- _Data provided_:
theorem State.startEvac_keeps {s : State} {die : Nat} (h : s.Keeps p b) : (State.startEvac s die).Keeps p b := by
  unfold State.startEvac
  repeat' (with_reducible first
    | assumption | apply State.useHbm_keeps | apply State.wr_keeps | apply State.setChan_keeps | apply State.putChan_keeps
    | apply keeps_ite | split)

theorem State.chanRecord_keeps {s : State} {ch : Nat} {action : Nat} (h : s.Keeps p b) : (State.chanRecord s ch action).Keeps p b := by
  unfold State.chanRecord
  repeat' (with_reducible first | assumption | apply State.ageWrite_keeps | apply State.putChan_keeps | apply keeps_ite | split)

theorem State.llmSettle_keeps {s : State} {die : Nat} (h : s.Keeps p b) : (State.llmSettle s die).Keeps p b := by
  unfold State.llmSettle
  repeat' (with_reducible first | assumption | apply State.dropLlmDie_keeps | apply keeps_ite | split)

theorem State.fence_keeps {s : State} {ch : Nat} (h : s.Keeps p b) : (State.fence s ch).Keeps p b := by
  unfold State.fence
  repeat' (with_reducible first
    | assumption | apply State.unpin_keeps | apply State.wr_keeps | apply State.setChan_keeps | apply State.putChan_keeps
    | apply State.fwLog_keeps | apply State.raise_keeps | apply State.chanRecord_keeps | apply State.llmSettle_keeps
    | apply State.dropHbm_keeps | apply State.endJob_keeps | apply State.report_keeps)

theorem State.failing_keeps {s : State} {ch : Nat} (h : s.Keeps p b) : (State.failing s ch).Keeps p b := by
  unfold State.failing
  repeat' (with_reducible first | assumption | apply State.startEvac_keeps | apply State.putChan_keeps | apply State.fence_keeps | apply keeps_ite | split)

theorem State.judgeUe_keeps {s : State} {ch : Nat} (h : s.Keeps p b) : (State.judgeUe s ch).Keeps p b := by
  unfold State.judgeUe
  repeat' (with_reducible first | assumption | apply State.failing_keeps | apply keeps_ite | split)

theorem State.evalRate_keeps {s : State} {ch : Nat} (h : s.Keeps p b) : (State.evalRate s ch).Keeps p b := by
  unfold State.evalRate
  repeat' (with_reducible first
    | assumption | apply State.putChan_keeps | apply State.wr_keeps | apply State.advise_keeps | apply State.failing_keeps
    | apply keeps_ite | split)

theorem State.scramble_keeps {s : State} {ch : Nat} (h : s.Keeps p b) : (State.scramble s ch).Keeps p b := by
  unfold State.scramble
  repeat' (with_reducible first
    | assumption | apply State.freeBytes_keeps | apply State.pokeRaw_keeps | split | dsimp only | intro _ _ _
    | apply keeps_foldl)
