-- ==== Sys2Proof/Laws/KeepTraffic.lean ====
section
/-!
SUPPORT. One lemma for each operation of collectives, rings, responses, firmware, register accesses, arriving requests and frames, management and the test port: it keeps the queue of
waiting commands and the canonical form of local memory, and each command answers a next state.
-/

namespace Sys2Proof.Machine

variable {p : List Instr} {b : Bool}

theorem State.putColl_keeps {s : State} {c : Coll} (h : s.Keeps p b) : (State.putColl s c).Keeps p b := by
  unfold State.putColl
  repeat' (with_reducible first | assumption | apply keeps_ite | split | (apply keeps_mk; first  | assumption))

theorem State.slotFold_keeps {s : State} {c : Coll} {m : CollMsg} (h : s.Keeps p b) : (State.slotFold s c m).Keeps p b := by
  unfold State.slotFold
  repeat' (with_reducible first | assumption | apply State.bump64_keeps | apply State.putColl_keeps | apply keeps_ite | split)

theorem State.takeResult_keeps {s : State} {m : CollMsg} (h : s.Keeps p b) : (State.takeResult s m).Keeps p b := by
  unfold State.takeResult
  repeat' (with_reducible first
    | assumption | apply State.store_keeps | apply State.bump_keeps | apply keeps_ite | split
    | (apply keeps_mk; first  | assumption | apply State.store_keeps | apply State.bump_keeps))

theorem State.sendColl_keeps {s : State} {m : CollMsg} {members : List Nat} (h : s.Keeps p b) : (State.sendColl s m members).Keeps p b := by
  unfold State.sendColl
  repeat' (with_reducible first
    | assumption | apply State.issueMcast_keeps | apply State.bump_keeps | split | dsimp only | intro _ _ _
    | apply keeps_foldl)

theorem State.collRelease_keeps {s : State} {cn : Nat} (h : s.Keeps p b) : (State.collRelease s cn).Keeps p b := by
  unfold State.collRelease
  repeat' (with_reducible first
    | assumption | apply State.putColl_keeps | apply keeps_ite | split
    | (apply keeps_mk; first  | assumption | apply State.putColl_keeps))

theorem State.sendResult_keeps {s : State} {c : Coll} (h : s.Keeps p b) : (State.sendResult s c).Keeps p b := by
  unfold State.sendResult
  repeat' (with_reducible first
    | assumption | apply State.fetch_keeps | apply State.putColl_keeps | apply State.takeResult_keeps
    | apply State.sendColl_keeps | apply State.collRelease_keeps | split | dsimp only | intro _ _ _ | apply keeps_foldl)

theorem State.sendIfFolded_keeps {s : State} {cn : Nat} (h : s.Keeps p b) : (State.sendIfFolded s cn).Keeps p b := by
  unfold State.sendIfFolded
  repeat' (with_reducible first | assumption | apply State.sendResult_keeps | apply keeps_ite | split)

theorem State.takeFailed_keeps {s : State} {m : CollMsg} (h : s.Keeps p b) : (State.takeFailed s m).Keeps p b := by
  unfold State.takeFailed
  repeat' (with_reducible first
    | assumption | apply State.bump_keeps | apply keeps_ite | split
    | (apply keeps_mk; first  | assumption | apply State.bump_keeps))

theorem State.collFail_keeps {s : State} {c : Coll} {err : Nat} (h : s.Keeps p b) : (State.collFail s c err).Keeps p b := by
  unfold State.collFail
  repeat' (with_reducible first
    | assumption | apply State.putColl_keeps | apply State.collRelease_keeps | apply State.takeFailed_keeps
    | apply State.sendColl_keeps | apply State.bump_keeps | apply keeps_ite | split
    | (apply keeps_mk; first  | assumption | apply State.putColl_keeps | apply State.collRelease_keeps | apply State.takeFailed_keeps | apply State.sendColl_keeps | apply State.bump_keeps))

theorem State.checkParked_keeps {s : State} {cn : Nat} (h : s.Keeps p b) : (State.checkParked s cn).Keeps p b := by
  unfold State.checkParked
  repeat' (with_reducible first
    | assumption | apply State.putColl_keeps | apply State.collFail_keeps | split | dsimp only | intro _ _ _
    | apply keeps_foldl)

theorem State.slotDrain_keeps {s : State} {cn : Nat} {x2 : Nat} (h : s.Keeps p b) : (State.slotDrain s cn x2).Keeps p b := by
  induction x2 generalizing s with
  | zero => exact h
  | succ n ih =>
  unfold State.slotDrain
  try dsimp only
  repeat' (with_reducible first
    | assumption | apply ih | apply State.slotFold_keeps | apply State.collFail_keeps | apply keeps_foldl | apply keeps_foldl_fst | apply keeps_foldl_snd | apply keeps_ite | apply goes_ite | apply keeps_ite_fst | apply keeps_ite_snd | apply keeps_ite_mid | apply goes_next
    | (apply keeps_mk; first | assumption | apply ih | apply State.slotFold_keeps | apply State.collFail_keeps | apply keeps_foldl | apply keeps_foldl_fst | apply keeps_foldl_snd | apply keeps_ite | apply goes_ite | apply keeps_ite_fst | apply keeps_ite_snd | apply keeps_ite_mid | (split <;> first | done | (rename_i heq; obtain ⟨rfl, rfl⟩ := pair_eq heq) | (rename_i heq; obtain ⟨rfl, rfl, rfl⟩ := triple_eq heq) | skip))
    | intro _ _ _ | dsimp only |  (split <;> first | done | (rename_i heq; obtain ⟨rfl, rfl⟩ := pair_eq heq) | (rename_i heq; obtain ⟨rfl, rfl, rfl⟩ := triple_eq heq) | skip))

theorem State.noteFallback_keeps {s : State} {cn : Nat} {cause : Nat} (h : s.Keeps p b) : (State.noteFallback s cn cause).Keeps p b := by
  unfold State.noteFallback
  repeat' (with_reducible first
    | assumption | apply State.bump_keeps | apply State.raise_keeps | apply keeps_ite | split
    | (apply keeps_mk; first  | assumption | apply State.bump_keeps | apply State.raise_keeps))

- _Brief_:
From the records above, print exactly the lines that run from the line with "assumption | apply State.putColl_keeps))" to the line with "State.putColl_keeps | apply State.takeResult_keeps", inclusive.

- _Response for this exercise_:
    | (apply keeps_mk; first  | assumption | apply State.putColl_keeps))

theorem State.sendResult_keeps {s : State} {c : Coll} (h : s.Keeps p b) : (State.sendResult s c).Keeps p b := by
  unfold State.sendResult
  repeat' (with_reducible first
    | assumption | apply State.fetch_keeps | apply State.putColl_keeps | apply State.takeResult_keeps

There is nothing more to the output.